Research methods can be categorized majorly in four ways including “observational research, correlational research, true experiments, and quasi-experiments “. Correlational research examines the relationship that may exist between two or more variables for example a research in the health setting may examine the relationship between those who smoke and the frequency of lung cancer occurrence in such individuals. In that particular study, the nature of correlation is ascertained to evaluate the possibilities of smoking as a predisposing factor for lung cancer disease. The relationship is regarded as covariation. Correlational research can be best perfected by thorough collection of discrete or empirical data. Correlational research is regarded as one of the observational methods of studies simply because there is no manipulation of the subjects( Angst,1999).
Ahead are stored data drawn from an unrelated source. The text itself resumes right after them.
-- ==== Sys2Proof/Decode.lean ====
section
/-! DEFINITION. The encoding tables of 30_encoding.md, the decoder (total, refusing by name) and the encoder written from
the same tables; the byte-by-byte decoder of R170 and the decoding of whole streams (R103); the tick selector (R100);
and the numbering of the opcode table's words. -/

namespace Sys2Proof

/-! ### The tables -/

/-- The opcode byte (R93). -/
def Opcode.code : Opcode → Byte
  | .reset => 0x22
  | .versionRequest => 0x24
  | .noOperation => 0x26
  | .setTxStartCode => 0x42
  | .turnTxOn => 0x44
  | .turnTxOff => 0x46
  | .setDmxChannelValueLow => 0x48
  | .setDmxChannelValueHigh => 0x49
  | .turnOnBlackout => 0x4A
  | .turnOffBlackout => 0x4C
  | .setLastTxCodeLow => 0x4E
  | .setLastTxCodeHigh => 0x4F

/-- The opcodes in the order of R93. -/
def Opcode.all : List Opcode :=
  [.reset, .versionRequest, .noOperation, .setTxStartCode, .turnTxOn, .turnTxOff, .setDmxChannelValueLow,
   .setDmxChannelValueHigh, .turnOnBlackout, .turnOffBlackout, .setLastTxCodeLow, .setLastTxCodeHigh]

/-- "`opcode` is the whole first byte" (R92): the opcode a byte is, if it is one. -/
def Opcode.ofByte (b : Byte) : Option Opcode := Opcode.all.find? (fun op => op.code == b)

/-- The format of each opcode (R93). -/
def Opcode.format : Opcode → Format
  | .reset => .f0
  | .versionRequest => .f0
  | .noOperation => .f0
  | .setTxStartCode => .f1
  | .turnTxOn => .f0
  | .turnTxOff => .f0
  | .setDmxChannelValueLow => .f2
  | .setDmxChannelValueHigh => .f2
  | .turnOnBlackout => .f0
  | .turnOffBlackout => .f0
  | .setLastTxCodeLow => .f1
  | .setLastTxCodeHigh => .f1

/-- The number of parameter bytes a format carries (R91). -/
def Format.arity : Format → Nat
  | .f0 => 0
  | .f1 => 1
  | .f2 => 2

/-- `ARITY` of R170. -/
def Opcode.arity (op : Opcode) : Nat := op.format.arity

/-- Format F0: the command, if there is no parameter byte (R91). -/
def fromF0 (i : Instr) : List Byte → Option Instr
  | [] => some i
  | _ :: _ => none

/-- Format F1: the command of the one parameter byte `p` (R91, R92). -/
def fromF1 (f : Byte → Instr) : List Byte → Option Instr
  | [p] => some (f p)
  | _ => none

/-- Format F2: the command of the parameter bytes `idx` and `val`, in that order (R91, R92). -/
def fromF2 (f : Byte → Byte → Instr) : List Byte → Option Instr
  | [idx, val] => some (f idx val)
  | _ => none

/-- The command of an opcode and all its parameters, in the order they are received (R91, R92, R74). -/
def assemble (op : Opcode) (ps : List Byte) : Option Instr :=
  match op with
  | .reset => fromF0 .reset ps
  | .versionRequest => fromF0 .versionRequest ps
  | .noOperation => fromF0 .noOperation ps
  | .setTxStartCode => fromF1 .setTxStartCode ps
  | .turnTxOn => fromF0 .turnTxOn ps
  | .turnTxOff => fromF0 .turnTxOff ps
  | .setDmxChannelValueLow => fromF2 .setDmxChannelValueLow ps
  | .setDmxChannelValueHigh => fromF2 .setDmxChannelValueHigh ps
  | .turnOnBlackout => fromF0 .turnOnBlackout ps
  | .turnOffBlackout => fromF0 .turnOffBlackout ps
  | .setLastTxCodeLow => fromF1 .setLastTxCodeLow ps
  | .setLastTxCodeHigh => fromF1 .setLastTxCodeHigh ps

/-- The numeric encoding of the phases (R25). -/
def Phase.code : Phase → BitVec 3
  | .brk => 0
  | .markAfterBreak => 1
  | .startBit => 2
  | .dataBits => 3
  | .stopBits => 4
  | .idle => 5

/-- The phases in the order of their codes. -/
def Phase.all : List Phase := [.brk, .markAfterBreak, .startBit, .dataBits, .stopBits, .idle]

/-- The phase a code names; codes 6 and 7 name none (R132). -/
def Phase.ofCode (c : BitVec 3) : Option Phase := Phase.all.find? (fun p => p.code == c)

/-! ### The decoder -/

/-- The dispatch table of R100: the case a tick runs, from `PHASE` and `BITPOS`. -/
def tickInstr : Phase → BitVec 3 → Instr
  | .brk, _ => .tickBreak
  | .markAfterBreak, _ => .tickMarkAfterBreak
  | .startBit, _ => .tickStartBit
  | .dataBits, bitpos => if bitpos.toNat < 7 then .tickDataBit else .tickLastDataBit
  | .stopBits, _ => .tickStopBits
  | .idle, _ => .tickIdle

/-- The tick case of a selector; codes 6 and 7 are refused (R100, R132). -/
def decodeTick (sel : TickSelector) : Except DecodeError Instr :=
  match Phase.ofCode sel.code with
  | some p => .ok (tickInstr p sel.bitpos)
  | none => .error (.noSuchPhase sel.code)

/-- One command from the head of a byte list, and the bytes after it: "A decoder finds the length of a command from its
opcode alone" (R94). -/
def decodeBytes : List Byte → Except DecodeError (Instr × List Byte)
  | [] => .error .noByte
  | b :: rest =>
    match Opcode.ofByte b with
    | none => .error (.unrecognised b)
    | some op =>
      match assemble op (rest.take op.arity) with
      | some i => .ok (i, rest.drop op.arity)
      | none => .error (.incomplete op rest)

/-- Decoding of a stimulus: exactly one command, or one tick (R90). -/
def decode : Stimulus → Except DecodeError Instr
  | .tick sel => decodeTick sel
  | .bytes bs =>
    match decodeBytes bs with
    | .ok (i, []) => .ok i
    | .ok (_, b :: rest) => .error (.trailing (b :: rest))
    | .error e => .error e

/-! ### The encoder -/

/-- The bytes of a command in the order they are sent (R91, R101); a tick case has none (R90). -/
def encodeCommand : Instr → List Byte
  | .reset => [0x22]
  | .versionRequest => [0x24]
  | .noOperation => [0x26]
  | .setTxStartCode p => [0x42, p]
  | .turnTxOn => [0x44]
  | .turnTxOff => [0x46]
  | .setDmxChannelValueLow idx val => [0x48, idx, val]
  | .setDmxChannelValueHigh idx val => [0x49, idx, val]
  | .turnOnBlackout => [0x4A]
  | .turnOffBlackout => [0x4C]
  | .setLastTxCodeLow p => [0x4E, p]
  | .setLastTxCodeHigh p => [0x4F, p]
  | .tickBreak => []
  | .tickMarkAfterBreak => []
  | .tickStartBit => []
  | .tickDataBit => []
  | .tickLastDataBit => []
  | .tickStopBits => []
  | .tickIdle => []

/-- A stimulus of each operation: the bytes of a command, a selector of a tick case (R90, R100). -/
def encode : Instr → Stimulus
  | .tickBreak => .tick ⟨0, 0⟩
  | .tickMarkAfterBreak => .tick ⟨1, 0⟩
  | .tickStartBit => .tick ⟨2, 0⟩
  | .tickDataBit => .tick ⟨3, 0⟩
  | .tickLastDataBit => .tick ⟨3, 7⟩
  | .tickStopBits => .tick ⟨4, 0⟩
  | .tickIdle => .tick ⟨5, 0⟩
  | .reset => .bytes (encodeCommand .reset)
  | .versionRequest => .bytes (encodeCommand .versionRequest)
  | .noOperation => .bytes (encodeCommand .noOperation)
  | .setTxStartCode p => .bytes (encodeCommand (.setTxStartCode p))
  | .turnTxOn => .bytes (encodeCommand .turnTxOn)
  | .turnTxOff => .bytes (encodeCommand .turnTxOff)
  | .setDmxChannelValueLow idx val => .bytes (encodeCommand (.setDmxChannelValueLow idx val))
  | .setDmxChannelValueHigh idx val => .bytes (encodeCommand (.setDmxChannelValueHigh idx val))
  | .turnOnBlackout => .bytes (encodeCommand .turnOnBlackout)
  | .turnOffBlackout => .bytes (encodeCommand .turnOffBlackout)
  | .setLastTxCodeLow p => .bytes (encodeCommand (.setLastTxCodeLow p))
  | .setLastTxCodeHigh p => .bytes (encodeCommand (.setLastTxCodeHigh p))

/-- Is the operation a host command (and not a tick case)? -/
def Instr.isCommand : Instr → Bool
  | .tickBreak => false
  | .tickMarkAfterBreak => false
  | .tickStartBit => false
  | .tickDataBit => false
  | .tickLastDataBit => false
  | .tickStopBits => false
  | .tickIdle => false
  | .reset => true
  | .versionRequest => true
  | .noOperation => true
  | .setTxStartCode _ => true
  | .turnTxOn => true
  | .turnTxOff => true
  | .setDmxChannelValueLow _ _ => true
  | .setDmxChannelValueHigh _ _ => true
  | .turnOnBlackout => true
  | .turnOffBlackout => true
  | .setLastTxCodeLow _ => true
  | .setLastTxCodeHigh _ => true

/-! ### The byte-by-byte decoder and whole streams -/

/-- One decode step of R170 on `DEC` alone: the new `DEC`, and what the byte completes, if it completes anything. A
parameter byte is never decoded as an opcode (R98). -/
def Dec.feed : Dec → Byte → Dec × Option Item
  | .awaitOpcode, b =>
    match Opcode.ofByte b with
    | none => (.awaitOpcode, some (.discarded b))
    | some op =>
      match assemble op [] with
      | some i => (.awaitOpcode, some (.command i))
      | none => (.awaitParams op [], none)
  | .awaitParams op ps, b =>
    match assemble op (ps ++ [b]) with
    | some i => (.awaitOpcode, some (.command i))
    | none => (.awaitParams op (ps ++ [b]), none)

/-- A whole stream from a decoder state: the commands and discarded bytes it holds, and the decoder state after it (R103). -/
def decodeStream : Dec → List Byte → List Item × Dec
  | d, [] => ([], d)
  | d, b :: bs =>
    match d.feed b with
    | (d', some it) => (it :: (decodeStream d' bs).1, (decodeStream d' bs).2)
    | (d', none) => decodeStream d' bs

/-- The bytes an item stands for. -/
def Item.bytes : Item → List Byte
  | .command i => encodeCommand i
  | .discarded b => [b]

/-- The bytes a decoder state has taken in and not completed. -/
def Dec.bytes : Dec → List Byte
  | .awaitOpcode => []
  | .awaitParams op ps => op.code :: ps

/-! ### Assembler notation and pseudo-instructions -/

/-- The expansions of R102; nothing outside its conditions. -/
def Pseudo.expand : Pseudo → Option (List Instr)
  | .setChannel c v =>
    if 1 ≤ c ∧ c ≤ 256 then some [.setDmxChannelValueLow (BitVec.ofNat 8 (c - 1)) v]
    else if 257 ≤ c ∧ c ≤ 512 then some [.setDmxChannelValueHigh (BitVec.ofNat 8 (c - 257)) v]
    else none
  | .setLast n =>
    if 1 ≤ n ∧ n ≤ 256 then some [.setLastTxCodeLow (BitVec.ofNat 8 (n - 1))]
    else if 257 ≤ n ∧ n ≤ 512 then some [.setLastTxCodeHigh (BitVec.ofNat 8 (n - 257))]
    else none
  | .guardedReset => some [.noOperation, .reset]

/-- One hexadecimal digit. -/
def hexDigit (n : Nat) : String :=
  match n % 16 with
  | 10 => "A"
  | 11 => "B"
  | 12 => "C"
  | 13 => "D"
  | 14 => "E"
  | 15 => "F"
  | d => toString d

/-- A byte as the assembler writes it, for example `0xFF` (R101). -/
def hexByte (b : Byte) : String := "0x" ++ hexDigit (b.toNat / 16) ++ hexDigit (b.toNat % 16)

/-- A command in the notation of R101: the mnemonic, then the parameters in byte order. A tick case is not encoded and
has the name of its row only. -/
def Instr.assembly : Instr → String
  | .reset => "RESET"
  | .versionRequest => "VERSION_REQUEST"
  | .noOperation => "NO_OPERATION"
  | .setTxStartCode p => "SET_TX_START_CODE " ++ hexByte p
  | .turnTxOn => "TURN_TX_ON"
  | .turnTxOff => "TURN_TX_OFF"
  | .setDmxChannelValueLow idx val => "SET_DMX_CHANNEL_VALUE_LOW " ++ hexByte idx ++ ", " ++ hexByte val
  | .setDmxChannelValueHigh idx val => "SET_DMX_CHANNEL_VALUE_HIGH " ++ hexByte idx ++ ", " ++ hexByte val
  | .turnOnBlackout => "TURN_ON_BLACKOUT"
  | .turnOffBlackout => "TURN_OFF_BLACKOUT"
  | .setLastTxCodeLow p => "SET_LAST_TX_CODE_LOW " ++ hexByte p
  | .setLastTxCodeHigh p => "SET_LAST_TX_CODE_HIGH " ++ hexByte p
  | .tickBreak => "TICK_BREAK"
  | .tickMarkAfterBreak => "TICK_MARK_AFTER_BREAK"
  | .tickStartBit => "TICK_START_BIT"
  | .tickDataBit => "TICK_DATA_BIT"
  | .tickLastDataBit => "TICK_LAST_DATA_BIT"
  | .tickStopBits => "TICK_STOP_BITS"
  | .tickIdle => "TICK_IDLE"

/-- A line of a host program: a command, or `.byte 0xNN` for a byte that is no opcode (R101). -/
def Item.assembly : Item → String
  | .command i => i.assembly
  | .discarded b => ".byte " ++ hexByte b

/-! ### The opcode table's words -/

/-- Byte `k` of a table word; bit 0 is the least significant bit of the first byte received. -/
def wordByte (w k : Nat) : Byte := BitVec.ofNat 8 (w / 2 ^ (8 * k))

/-- The selector a table word of a tick case stands for: `PHASE` in bits 2..0, as the table numbers it, and the model's
own choice of `BITPOS` in bits 5..3 (log 14). -/
def wordSelector (w : Nat) : TickSelector := ⟨BitVec.ofNat 3 w, BitVec.ofNat 3 (w / 8)⟩

/-- The stimulus a table word of `nbits` bits stands for. A word whose first byte is an opcode is a command: its bytes,
the missing ones zero. Another word of at most 8 bits, with nothing above bit 5, is a tick selector; what is left is
one byte on `rx`. -/
def tableStimulus (nbits w : Nat) : Stimulus :=
  if nbits < 8 then .tick (wordSelector w)
  else
    match Opcode.ofByte (wordByte w 0) with
    | some op => .bytes (wordByte w 0 :: (List.range op.arity).map (fun k => wordByte w (k + 1)))
    | none => if nbits ≤ 8 ∧ w < 64 then .tick (wordSelector w) else .bytes [wordByte w 0]

/-- The instruction the decoder reads from a table word. -/
def decodeTableWord (nbits w : Nat) : Option Instr :=
  match decode (tableStimulus nbits w) with
  | .ok i => some i
  | .error _ => none

end Sys2Proof
end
The principal investigator commonly referred to as the researcher does nothing on the subjects but assess or studies them in their natural environment and draws inferences from his observations. For example in the study of the relationship between smokers and non smokers as predisposing factors for lung cancer the smokers are not advised to stop smoking and might be aware of may not be aware of the research objectives. The main point to note is that correlational research does not prove causality or the cause of the relationships. Thai is to say that the relationships between cause and variable effects cannot be established through correlational studies. They just act as guiding steps in areas where variables may be compared. This is because another variable often referred to as confounder may modify or affect the results of the study without the researcher’s idea (Kellner, 2002).
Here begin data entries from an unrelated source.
-- ==== Sys2Proof/Config.lean ====
section
/-! DEFINITION. What the implementation fixes (00_scope.md R7, R10), the inputs of the environment (R15, R20), and the free
values: constants with no body, of which no proof can see a value. -/

namespace Sys2Proof

/-- The parameters of R7 and R10. A machine carries one record of them, which no step writes. -/
structure Params where
  durBreak     : Byte
  durMab       : Byte
  durBit       : Byte
  durStop      : Byte
  durIdle      : Byte
  txenReset    : Bool
  respLastHigh : Byte
  deriving DecidableEq, Repr

/-- The defaults of R7 and R10. -/
def Params.default : Params where
  durBreak := 20
  durMab := 220
  durBit := 249
  durStop := 239
  durIdle := 249
  txenReset := true
  respLastHigh := 0xCE

/-- What the environment presents at one step (R20): a power-on reset, a timer overflow, at most one received byte, and
the choice of the next write where a RESET is in progress (R186). -/
structure Moment where
  rst  : Bool
  tick : Bool
  rx   : Option Byte
  pick : Nat
  deriving DecidableEq, Repr, Inhabited

/-- Free value: the environment's `n`-th moment where State lists none. "A model's observation quantifies over every
interleaving" (R70). -/
opaque Config.freeMoment : Nat → Moment

/-- Free value: `BITPOS` after a power-on reset event, "any value" (R26, R255). -/
opaque Config.resetBitpos : Nat → BitVec 3

/-- Free value: `SHIFT` after a power-on reset event, "any value" (R27, R255). -/
opaque Config.resetShift : Nat → Byte

/-- Free value: `RELOAD` after a power-on reset event, unspecified (R32, R255). -/
opaque Config.resetReload : Nat → Byte

end Sys2Proof
end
Looking at the need for correlational studies, it can be clearly stated that it is used to asses the would be relationship between two variables. In any correlational study, there is a possibility of obtaining three possible results including, negative correlation, positive one and that where there is no correlation often referred to as zero correlation. Correlation strength is a great predictor of correlation and is majorly measured as correlation coefficient that ranges from –1.00 to +1.00. In the assessment of positive correlation, it is clear that both the independent as well as the outcome variables increase or may be observed to decrease with time. If the computed correlation coefficient tends towards +1, then it is regarded as a strong positive correlation. A scatter plot of values is plotted on a Cartesian plane and the nature of relation ascertained. In the graph plotted below, positive correlation is being used to demonstrate the relationship between the number of years spent at school and the total income earned by an individual.
The major disadvantage of correlational studies may be observed from the fact that as much as these particular studies indicate possibilities of the relationships between any variables, the show nothing or causal or effect relationships between the predictor and the outcome variables among the subjects being studied. It is therefore important to appreciate that these particular studies only show the existence as well as the strength of the relationships for example like in the previous chapters the correlational study may indicate that there is a relationship between smoking and the incidences of lung cancer but does not tell whether smoking causes or increases the chances of contracting lung cancer.